Directions for this task - Since only part of the material is needed, please repeat exactly the line that includes "its meaning. -/" and every line after it, up to the last.

Stored data -
______________________________

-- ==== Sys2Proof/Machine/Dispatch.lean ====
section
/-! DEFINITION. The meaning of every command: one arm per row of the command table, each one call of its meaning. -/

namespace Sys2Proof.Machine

______________________________

Answer box -
/-! DEFINITION. The meaning of every command: one arm per row of the command table, each one call of its meaning. -/

namespace Sys2Proof.Machine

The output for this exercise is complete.